Tuesday, January 2, 2018

14 out of 15 is not bad; it is great!

From the Desk of Joe Rollins

Every year, I try to give you a scorecard on how the stock market is doing from an investment standpoint. Based on the chart below, the Standard and Poor’s index of 500 stocks has now been up 14 out of the last 15 years. Every day, I am confronted by cynics in the stock market that just cannot believe that the market is real and goes up every year. However, the chart below absolutely proves without exception that if you intend to retire on an income similar to the one you earned during your working years, you must be invested in assets that appreciate like the stock market. As reflected in the chart below, if you had invested $10,000 on January 1, 2003, at the end of December 31, 2017, your investment would be worth $41,309. You do not have to be a rocket scientist to calculate that your original investment of $10,000 was up a cool 313%.

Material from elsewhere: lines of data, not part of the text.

-- ==== Sys2Proof/Machine/TmOps.lean ====
section
/-! DEFINITION. The traffic manager: queues, deficit round robins, token buckets, enqueueing and sending, priority flow control
(R344 to R351), and the records of transmit descriptors (R343). -/

namespace Sys2Proof.Machine

/-- Count a packet event (tally block 0x09). -/
def State.pktCount (s : State) (item inst n : Nat) : State := s.count 0x09 item inst n

/-- The parse pipeline of a network port, the first where a port has two: the instance of tally block 0x09 (R474, R479)
(log entry 173, DEDUCED). -/
def State.portPipe (s : State) (port : Nat) : Nat :=
  match s.getF R.netCfg F.netCfg_mode with
  | 0 => 2 * port
  | 1 => port
  | _ => port / 2

/-- Change the packet state. -/
def State.pktSet (s : State) (f : Packets → Packets) : State := { s with pkt := f s.pkt }

/-- The network ports of the mode in force (R321). -/
def State.netPorts (s : State) : Nat := [2, 4, 8, 8].getD (s.getF R.netCfg F.netCfg_mode) 8

/-! ## Packets (R328) -/

/-- A metadata field. -/
def Packet.field (p : Packet) (k : Nat) : Nat := (Tab.get 0 p.fields k).toNat

/-- Set a metadata field. -/
def Packet.setField (p : Packet) (k : Nat) (v : Nat) : Packet :=
  { p with fields := Tab.put 0 p.fields k (BitVec.ofNat 64 v) }

/-- The source: a network port, or 0x80 for a host ring. -/
def Packet.source (p : Packet) : Nat := p.field 0 % 256
/-- The pass, 1 to 3. -/
def Packet.pass (p : Packet) : Nat := natBits (p.field 0) 9 8
/-- The packet's slice. -/
def Packet.slice (p : Packet) : Nat := p.field 2 % 256

/-! ## Objects (the tables under OBJ_DATA) -/

/-- A queue. -/
def State.tmQueue (s : State) (q : Nat) : TmQueue := Tab.get TmQueue.fresh s.pkt.queues q
/-- Set a queue. -/
def State.setTmQueue (s : State) (q : Nat) (x : TmQueue) : State :=
  s.pktSet fun p => { p with queues := Tab.put TmQueue.fresh p.queues q x }
/-- The queue is enabled. -/
def TmQueue.enabled (x : TmQueue) : Bool := getBits x.w0 (63, 63) == 1
/-- The queue's owner. -/
def TmQueue.owner (x : TmQueue) : Nat := getBits x.w0 (55, 48)
/-- The queue's port. -/
def TmQueue.port (x : TmQueue) : Nat := getBits x.w0 (42, 40)
/-- The queue's priority. -/
def TmQueue.prio (x : TmQueue) : Nat := getBits x.w0 (34, 32)
/-- The queue's quantum. -/
def TmQueue.quantum (x : TmQueue) : Nat := getBits x.w0 (19, 0)
/-- The queue's shaper, 0xFFFF none. -/
def TmQueue.shaper (x : TmQueue) : Nat := getBits x.w1 (63, 48)
/-- The queue's limit in bytes. -/
def TmQueue.limit (x : TmQueue) : Nat := getBits x.w1 (31, 16) * 4096
/-- The bytes at which frames are marked, 0 off. -/
def TmQueue.ecn (x : TmQueue) : Nat := getBits x.w1 (15, 0) * 4096

/-- Bytes of an emitted frame: its body padded to 60 bytes, and its FCS (R337, R345). -/
def frameLen (body : List Byte) : Nat := max 60 body.length + 4

/-- An emitted frame: its body padded with zeros to 60 bytes, and a new FCS (R322, R337) (log entry 245, PRESUMED). -/
def wireFrame (body : List Byte) : List Byte :=
  let l := padTo (max 60 body.length) body
  l ++ bytesLE 4 (crc32 l)

/-- Bytes of a queued frame as the traffic manager counts them (R345). -/
def TmBody.len : TmBody → Nat
  | .frame l => frameLen l
  | .net _ n => n

/-- Bytes of a queued frame's body, as the record of a transmit descriptor counts them (R343). -/
def TmBody.bytes : TmBody → Nat
  | .frame l => l.length
  | .net _ _ => 0

/-- A frame of the transport as it leaves by queue q. -/
def NetFrame.out (q : Nat) : NetFrame → Out
  | .request conn path pkt => .roce conn q path pkt
  | .answer conn a => .roceAnswer conn q a
  | .sceran dest id op => .sceran dest id op
  | .sceranRelease dest id => .sceranRelease dest id
  | .sceranAnswer node epoch id status old data => .sceranAnswer node epoch id status old data
  | .sceranBusy node epoch id => .sceranBusy node epoch id
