/-- A word of HBM as the base-die code judges it, for the scrub (source 4) or a demand read, which logs it itself (R166): a correction is counted, weighs on its
row, and is written back where no write came between; on-die severity is counted and decides nothing; an uncorrectable word is
logged, or rebuilt from its stripe; a P or Q word that disagrees with correct data is rewritten (R145, R162, R163, R166, R169)
(log entry 159, DEDUCED) (log entry 181, DEDUCED). -/
def State.hbmWord (s : State) (st x : Nat) (burst : List Byte) (severity row : Nat) (bankSpare overwritten demand : Bool) : State :=
  let k := badHbm st x
  let s := if severity = 0 then s else s.count 0x0D 6 st 1
  let r := if (Tab.find? s.bad k).isSome then .uncorrectable else hbmDecode x burst
  let check (s : State) : State :=
    match s.checkWord st x with
    | some l => if correctedData burst = l ∨ overwritten then s else s.count 0x0D 3 st 1
    | none => s
  match r with
  | .clean => check s
  | .corrected _ =>
    let s := (s.count 0x0D 0 st 1).rowCorrected st row bankSpare demand
    check (if overwritten then s else s.count 0x0D 3 st 1)
  | .uncorrectable =>
    let s := { s with bad := Tab.insert s.bad k () }
    let base := 2 ^ 35 - s.stitchedSize
    if x < base then if demand then s else s.logUncorrectable 0 4 (st * 2 ^ 35 + x)
    else if s.columnMissing (x / 64 * 64) ≤ 2 then
      ({ s with bad := Tab.erase s.bad k }.count 0x0D 4 0xFF 1)
    else if demand then s
    else s.logUncorrectable 0 4 (((s.badRange k).getD (0x8000000000, 0)).1)

/-- Scrub of the HBM word at its position. -/
def State.scrubHbm (s : State) (burst : List Byte) (severity row : Nat) (bankSpare overwritten : Bool) : State :=
  let st := s.scrub.hbm / stackWords
  if ¬ s.stackMem st then s.scrubHbmNext
  else (s.hbmWord st (s.scrub.hbm % stackWords * 32) burst severity row bankSpare overwritten false).scrubHbmNext

/-- The device address of DDR5 scrub unit n: the main region, then channel 7's reserved region. -/
def State.ddrUnit (s : State) (n : Nat) : Nat :=
  if n * 64 < s.mainSize then 0x10000000000 + n * 64 else 0x40000000000 + (n * 64 - s.mainSize)

/-- A DDR5 unit as its code judges it: one device in error is corrected, more are not (R161, R163, R166). -/
def State.ddrWord (s : State) (a devices : Nat) (overwritten demand : Bool) : State :=
  let inst := s.memInst a
  let bad := (Tab.find? s.bad (badDdr a)).isSome
  if devices = 0 ∧ ¬ bad then s
  else if devices ≤ 1 ∧ ¬ bad then
    let s := s.count 0x0D 0 inst 1
    if overwritten then s else s.count 0x0D 3 inst 1
  else
    let s := { s with bad := Tab.insert s.bad (badDdr a) () }
    if demand then s else s.logUncorrectable 0 4 a

/-- Scrub of the DDR5 unit at its position. -/
def State.scrubDdr (s : State) (devices : Nat) (overwritten : Bool) : State :=
  let total := (s.mainSize + s.ddr.res) / 64
  if total = 0 then s
  else
    let s := s.ddrWord (s.ddrUnit (s.scrub.ddr % total)) devices overwritten false
    { s with scrub := { s.scrub with ddr := (s.scrub.ddr + 1) % total } }

/-! ## Training (R147, R148, R159) -/

end Sys2Proof.Machine

namespace Sys2Proof

/-- A DIMM of the configurations R147 supports. -/
def Dimm.supported (d : Dimm) : Bool :=
  decide (d.kind = .registered) && d.deviceWidth == 4 && d.ecc && [16, 32, 64, 96, 128].contains d.gib &&
  decide (1 ≤ d.ranks) && decide (d.ranks ≤ 2) && decide (d.height ≤ 2)

/-- The number of DIMMs of a channel. -/
def DdrTrain.dimms (c : DdrTrain) : Nat := c.fitted.length

/-- The capacity of a channel in GiB, the sum of its DIMMs' (R147). -/
def DdrTrain.capacity (c : DdrTrain) : Nat := c.fitted.foldl (fun n d => n + d.gib) 0

/-- A channel holds one or two supported DIMMs. -/
def DdrTrain.supported (c : DdrTrain) : Bool := decide (c.dimms ≤ 2) && c.fitted.all Dimm.supported

/-- The rate a channel supports, in hundreds of MT/s: DDR5-6400 with one DIMM, DDR5-5600 with two (R147). -/
def DdrTrain.rate (c : DdrTrain) : Nat := if c.dimms ≤ 1 then 0x40 else 0x38

end Sys2Proof

namespace Sys2Proof.Machine

/-- The reference capacity C in GiB (R147): channel 7's, or the capacity shared by most trained channels, the larger on a
tie. -/
def referenceCapacity (l : List DdrTrain) : Nat :=
  let ok := l.filter fun c => decide (c.dimms > 0) && c.supported && c.trained
  match l[7]? with
  | some c7 =>
    if c7.dimms > 0 ∧ c7.supported ∧ c7.trained then c7.capacity
    else (ok.foldl (fun (best : Nat × Nat) c =>
        let n := (ok.filter fun d => d.capacity == c.capacity).length
        if n > best.1 ∨ (n = best.1 ∧ c.capacity > best.2) then (n, c.capacity) else best) (0, 0)).2
  | none => 0

/-- A channel serves at capacity C. -/
def ddrKeeps (c : DdrTrain) (cap : Nat) : Bool := decide (c.dimms > 0) && c.supported && c.trained && c.capacity == cap

/-- The status of a channel after training; one that is populated and not kept is recorded out of service. -/
def State.ddrTrained (s : State) (c : Nat) (x : DdrTrain) (cap rate : Nat) : State :=
  let w := setBits (setBits (setBits (setBits (setBits 0 F.ddrChanStatus_capacity_gib x.capacity) F.ddrChanStatus_rate rate)
    F.ddrChanStatus_dimms x.dimms) F.ddrChanStatus_trained (bit x.trained)) F.ddrChanStatus_in_service (bit (ddrKeeps x cap))
  let s := s.setReg (R.ddrChanStatus c) (if x.dimms = 0 then 0 else w)
  if x.dimms > 0 ∧ ¬ ddrKeeps x cap then
    s.record { source := 0x0D, inst := 12 + c, code := 0x0022, severity := 4, detail := dAt 24 c }
  else s

/-- A stack after training: in service where it trained and its link is not fenced, else lost to the stitched range. -/
def State.hbmTrained (s : State) (st : Nat) (x : HbmTrain) : State :=
  let up := x.trained && !s.linkFenced st
  let s := s.setF (R.hbmStatus st) F.hbmStatus_trained (bit x.trained)
  let s := s.setF (R.hbmStatus st) F.hbmStatus_spare_rows x.spareRows
  let s := s.setF (R.hbmStatus st) F.hbmStatus_mem_in_service (bit up)
  if up then s
  else
    ((s.setBit R.stitchStatus (16 + st)).stitchRefresh).stackRebuilt st

/-- MEMORY_TRAINING_DONE (R147 to R149, R159): statuses, C, the channels kept, res. -/
def execMemoryTrainingDone (stackIds : List HbmTrain) (channels : List DdrTrain) (s : State) : Result :=
  let cap := referenceCapacity channels
  let rate := (channels.filter fun c => decide (c.dimms > 0) && c.supported && c.trained).foldl (fun r c => min r c.rate) 0x40
  let s := ((below 12).zip stackIds).foldl (fun s p => s.hbmTrained p.1 p.2) s
  let s := ((below 8).zip channels).foldl (fun s p => s.ddrTrained p.1 p.2 cap rate) s
  let kept := ((below 8).zip channels).filterMap fun p => if ddrKeeps p.2 cap then some p.1 else none
  let res := if kept.contains 7 then min (s.getF R.memLayout F.memLayout_ddr7_res_gib * gib) (cap * gib / 2) else 0
  go { s with ddr := ⟨kept, cap * gib, res, []⟩, boot := { s.boot with trained := true } }

end Sys2Proof.Machine
end

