-- ==== Sys2Proof/Machine/NetOps.lean ====
section
/-! DEFINITION. The transport's shared operations: residence of contexts, answers, records and events, the end of messages,
connection errors, memory regions, the receive side (R354 to R378). -/

namespace Sys2Proof.Machine

/-! ## Contexts in SRAM and the spill area (R359) -/

/-- A spill area exists: the DDR5 channel 7 reserved region, or slice 0 host memory. -/
def State.spills (s : State) : Bool :=
  s.getF R.memLayout F.memLayout_ddr7_use == 1 || s.getF R.spillCfg F.spillCfg_host == 1

/-- The contexts the device can hold: 65,536, and those the spill area has room for at 192 bytes each. -/
def State.connRoom (s : State) : Nat :=
  if s.getF R.memLayout F.memLayout_ddr7_use = 1 then min (2 ^ 24) (65536 + s.ddr.res / 192)
  else if s.getF R.spillCfg F.spillCfg_host = 1 then 2 ^ 24 else 65536

/-- A context may be evicted: no message partly received, no packet unacknowledged (R359). -/
def Conn.evictable (c : Conn) : Bool := c.rx.isEmpty && c.unacked.isEmpty

/-- A connection's context becomes resident and latest used; beyond 65,536 the least recently used evictable one spills
(log entry 250, DESIGN CHOICE). -/
def State.touchConn (s : State) (n : Nat) : State :=
  let r := n :: s.net.resident.filter fun x => x != n
  if r.length ≤ 65536 then { s with net := { s.net with resident := r } }
  else
    let victim := List.find? (fun (x : Nat) => x != n && ((s.conn? x).map Conn.evictable).getD true) r.reverse
    match victim with
    | some v =>
      let s := { s with net := { s.net with resident := r.filter fun x => x != v } }
      s.netCount 8 (((s.conn? v).map Conn.port).getD 0) 1
    | none => { s with net := { s.net with resident := r } }

/-- The context of a connection is in SRAM. -/
def State.isResident (s : State) (n : Nat) : Bool := s.net.resident.contains n

/-! ## Records and events (R362, R378) -/

/-- Write a record of a connection (R362). -/
def State.connRecord (s : State) (n : Nat) (c : Conn) (op tag status bytes imm : Nat) : State :=
  s.post c.cq
    { status := status, queue := n % 2 ^ 16, kind := 0x05, flags := 0, slice := c.owner, tag := tag, byteCount := byteCount32 bytes,
      time := s.now, word := n + op * 2 ^ 24 + imm * 2 ^ 32, irq := false }

/-- Write an event of a connection (R378); one that finds its ring full is counted and dropped (log entry 105, DEDUCED). -/
def State.connEvent (s : State) (n : Nat) (c : Conn) (ev status tag : Nat) : State :=
  if s.crOpen c.evq c.owner ∧ s.crFull c.evq then s.netCount 13 c.port 1
  else s.post c.evq
    { status := status, queue := n % 2 ^ 16, kind := 0x05, flags := 0, slice := c.owner, tag := tag, byteCount := 0, time := s.now,
      word := n + ev * 2 ^ 24, irq := false }

/-- The source of a received message's record. -/
def State.recvRecord (s : State) (n : Nat) (c : Conn) (q : RecvReq) (status bytes imm : Nat) : State :=
  s.connRecord n c 0x10 q.tag status bytes imm

/-! ## Answers (R355, R372) -/

/-- An answer leaves through the ack_queue; of a mirrored slice it waits for the standby (R450). -/
def State.answer (s : State) (n : Nat) (c : Conn) (a : RoceAnswer) : State :=
  if s.replicates 1 c.owner then s.holdAck (c.mirror n) (.answer n c.ackQueue a)
  else s.connFrame c c.ackQueue (.answer n a)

Over and over again, I meet with potential clients who sold all of their investments in 2008 and never reinvested. Their reasons for not reinvesting vary, but almost none of them reflect economic reality. Basically, this chart says that if you had invested in the S&P 500 Index in 2003 and had done nothing whatsoever with your investments, including during the 2008 correction, you would be 313% better for having done so.

I doubt there is a clearer advertisement for investing going forward than the chart above. We are not even talking about actively managed investments here; this is just a passive index of the 500 largest corporations in America. It does not include international investing or even emerging markets, which has the potential in 2018 to be a very strong performer. My goal for sharing this chart is to provide you with information that will allow you to evaluate your investments going forward.

I am sure that you are anxious to hear my year-end evaluation of the stock market and my projections for 2018 but, unfortunately, you will have to wait another 24 hours to read all about it. In the meantime, if you have any questions regarding the numbers reflected in the chart above, please let me know.

As always, the foregoing includes my opinions, assumptions and forecasts. It is perfectly possible that I am wrong.